So you will have to figure out what processor you want to start with. I suggest the msp430 or ARM first, then ARM first or second then the chaos of x86. No matter what platform, any platform worth using has data sheets or programmers reference manuals free from the vendor that include the instruction set as well as the encoding of the opcodes (the bits and bytes of the machine language). For the purpose of learning what the compiler does and how to write code that compiler doesnt have to struggle with it is good to know a few instruction sets and see how the same high level code is implemented on each instruction set with each compiler with each optimization setting. You dont want to get into optimizing your code only to find that you have made it better for one compiler/platform but much worse for every other.

Oh for disassembling variable length instruction sets, instead of simply starting at the beginning and disassembling every four byte word linearly through memory as you would with the ARM or every two bytes like the msp430 (The msp430 has variable length instructions but you can still get by going linearly through memory if you start at the entry points from the interrupt vector table). For variable length you want to find an entry point based on a vector table or knowledge about how the processor boots and follow the code in execution order. You have to decode each instruction completely to know how many bytes are used then if the instruction is not an unconditional branch assume the next byte after that instruction is another instruction. You have to store all possible branch addresses as well and assume those are the starting byte addresses for more instructions. The one time I was successful I made several passes through the binary. Starting at the entry point I marked that byte as the start of an instruction then decoded linearly through memory until hitting an unconditional branch. All branch targets were tagged as starting addresses of an instruction. I made multiple passes through the binary until I had found no new branch targets. If at any time you find say a 3 byte instruction but for some reason you have tagged the second byte as the beginning of an instruction you have a problem. If the code was generated by a high level compiler this shouldnt happen unless the compiler is doing something evil, if the code has hand written assembler (like say an old arcade game) it is quite possible that there will be conditional branches that can never happen like r0=0 followed by a jump if not zero. You may have to hand edit those out of the binary to continue. For your immediate goals which I assume will be on x86 I dont think you will have a problem.

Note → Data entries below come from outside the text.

/-- Two SETs leave the same cells in either order, whether their indices are in range or not. -/
theorem bitsAfter_set_comm (p : Params) (mem : Memory) (x y : Word) :
    bitsAfter p (bitsAfter p mem (.set x)) (.set y) = bitsAfter p (bitsAfter p mem (.set y)) (.set x) := by
  by_cases hx : x.toNat < p.m <;> by_cases hy : y.toNat < p.m <;> simp [bitsAfter, hx, hy, write_true_comm]

/-- Settles O14: writing 1 to a cell again changes nothing, and writing 1 to two cells commutes. -/
theorem setIdempotentAndCommutes : Obligations.SetIdempotentAndCommutes := by
  constructor
  · intro s a
    refine ⟨_, _, runCommands_eq s _, runCommands_eq s _, ?_, rfl, fun ha => ?_⟩
    · exact recordBits_recordBits_same s.params s.bits (encode (.set a))
    · simp [afterAction_encode, responseOf, ha, Response.success]
  · intro s a b
    refine ⟨_, _, runCommands_eq s _, runCommands_eq s _, ?_, ?_⟩
    · simp [afterAction_encode, bitsAfter_set_comm s.params s.bits a b]
    · rw [params_foldl_afterAction, params_foldl_afterAction]

/-- A TEST after a list of records answers 1 exactly when one of them stores to its cell or the cell was 1 before. -/
theorem exists_runCommands_test {s : State} {x : Word} (hx : x.toNat < s.params.m) (cs : List Record) : ∃ t : State,
    runCommands s (cs ++ [encode (.test x)]) = .next t ∧ t.responses.getLast? =
      some (.success (cs.any (recordStoresTo s.params · x.toNat) || s.bits.read x.toNat) []) := by
  refine ⟨_, runCommands_append_one (runCommands_eq s cs) _, ?_⟩
  rw [afterAction_encode, answer_responses, List.getLast?_concat, params_foldl_afterAction, responseOf, if_pos hx,
    read_foldl_commands]

/-- Settles O15: what a TEST at the end of a run answers, when a SET of its cell is among the records before it, and when
none of them stores to its cell and the run is from reset. -/
theorem testReadsWhatWasSet : Obligations.TestReadsWhatWasSet := by
  constructor
  · intro s x cs hx
    obtain ⟨t, hrun, hlast⟩ := exists_runCommands_test hx (encode (.set x) :: cs)
    have hstores : recordStoresTo s.params (encode (.set x)) x.toNat = true :=
      (recordStoresTo_iff _ _ _).2 (.inl ⟨x, decode_encode _, rfl, hx⟩)
    rw [List.any_cons, hstores] at hlast
    exact ⟨t, hrun, hlast⟩
  · intro p x cs hx hnone
    obtain ⟨t, hrun, hlast⟩ := exists_runCommands_test (s := State.resetWith p) hx cs
    have hkeeps : cs.any (recordStoresTo p · x.toNat) = false := by
      refine List.any_eq_false.2 fun c hc hstores => ?_
      obtain ⟨hset, hinsert⟩ := hnone c hc
      rcases (recordStoresTo_iff p c x.toNat).1 hstores with ⟨y, hd, hy, -⟩ | ⟨h1, h2, i, hd, hi, hk, hindex⟩
      · exact hset (BitVec.eq_of_toNat_eq hy ▸ hd)
      · exact hinsert h1 h2 hd i hi hk hindex.symm
    rw [resetWith_params, hkeeps] at hlast
    exact ⟨t, hrun, hlast⟩

end Sys2Proof.Machine
end

section
/-! SUPPORT. INSERT and QUERY, one at a time, within a run, and against the SETs and TESTs of the same indices; the statements
about the composed commands (42_composed.md) and about which commands are answered OK (60_exceptions.md). -/

namespace Sys2Proof.Machine

/-! ## One command -/

/-- Settles O34: none of the three stores to a cell. -/
theorem readersNeverWrite : Obligations.ReadersNeverWrite := by
  intro s h1 h2 x
  exact ⟨⟨_, exec_eq (.query h1 h2) s, rfl⟩, ⟨_, exec_eq (.derive h1 h2) s, rfl⟩, ⟨_, exec_eq (.test x) s, rfl⟩⟩

/-- Settles O10: the step takes the record and answers it; a hash pair is never refused, and an index below M is in range. -/
theorem everyCommandIsAnswered : Obligations.EveryCommandIsAnswered := by
  intro s c rest hp
  refine ⟨_, _, step_command hp, rfl, rfl, fun h1 h2 hd => ?_, fun x hd hx => ?_⟩
  · rcases hd with hd | hd | hd <;> rw [recordResponse_of_legal hd] <;> rfl
  · rcases hd with hd | hd <;> rw [recordResponse_of_legal hd, responseOf, if_pos hx] <;> rfl

/-- Settles O22: the cells INSERT writes are those of its K derived indices. -/
theorem insertCommand : Obligations.InsertCommand := by
  refine ⟨decode_recordOf_insert, fun s h1 h2 => ⟨_, execInsert_eq s h1 h2, rfl, rfl, rfl, fun a => ?_⟩⟩
  rw [answer_bits, read_setAll, Bool.or_eq_true, decide_eq_true_iff, mem_derivedIndices, or_comm]

/-- The K derived cells are all 1, index by index (rule R76). -/
theorem all_read_derivedIndices_iff (p : Params) (mem : Memory) (h1 h2 : Word) :
    ((derivedIndices p h1 h2).all fun a => mem.read a) = true ↔
      ∀ i : Nat, 1 ≤ i → i ≤ p.k → mem.read ((h1.toNat + i * h2.toNat) % 2 ^ 64 % p.m) = true := by
  simp only [List.all_eq_true, mem_derivedIndices]
  constructor
  · intro h i hi hk
    exact h _ ⟨i, hi, hk, rfl⟩
  · rintro h _ ⟨i, hi, hk, rfl⟩
    exact h i hi hk

/-- Settles O23: QUERY answers the AND of its K derived cells, which is 0 on an empty array. -/
theorem queryCommand : Obligations.QueryCommand := by
  refine ⟨decode_recordOf_query, fun p h1 h2 => ?_, fun s h1 h2 => ?_⟩
  · rw [exec_eq, resetWith_params, resetWith_bits, responseOf_query_nil]; rfl
  · exact ⟨_, execQuery_eq s h1 h2, all_read_derivedIndices_iff s.params s.bits h1 h2⟩

/-! ## QUERY at the end of a run -/

/-- A record of INSERT stores to every derived index of its pair. -/
theorem recordStoresTo_of_insert {p : Params} {c : Record} {h1 h2 : Word} (hd : decode c = .ok (.insert h1 h2)) {a : Nat}
    (ha : a ∈ derivedIndices p h1 h2) : recordStoresTo p c a = true := by
  rw [recordStoresTo, hd]
  exact (storesTo_insert_iff p h1 h2 a).2 ha

/-- A QUERY is answered with the AND of its derived cells and leaves everything else as it was (rules R76, R81). -/
theorem afterAction_query (s : State) (h1 h2 : Word) : afterAction s (.command (encode (.query h1 h2))) =
    s.answer (.success ((derivedIndices s.params h1 h2).all fun a => s.bits.read a) []) :=
  afterAction_encode s (.query h1 h2)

I recommend the gcc tools, mingw32 is an easy way to use gcc tools on Windows if x86 is your target. If not mingw32 plus msys is an excellent platform for generating a cross compiler from binutils and gcc sources (generally pretty easy). mingw32 has some advantages over cygwin, like significantly faster programs and you avoid the cygwin dll hell. gcc and binutils will allow you to write in C or assembler and disassemble your code and there are more web pages than you can read showing you how to do any one or all of the three. If you are going to be doing this with a variable length instruction set I highly recommend you use a tool set that includes a disassembler. A third party disassembler for x86 for example is going to be a challenge to use as you never really know if it has disassembled correctly. Some of this is operating system dependent too, the goal is to compile the modules to a binary format that contains information marking instructions from data so the disassembler can do a more accurate job. Your other choice for this primary goal is to have a tool that can compile directly to assembler for your inspection then hope that when it compiles to a binary format it creates the same instructions.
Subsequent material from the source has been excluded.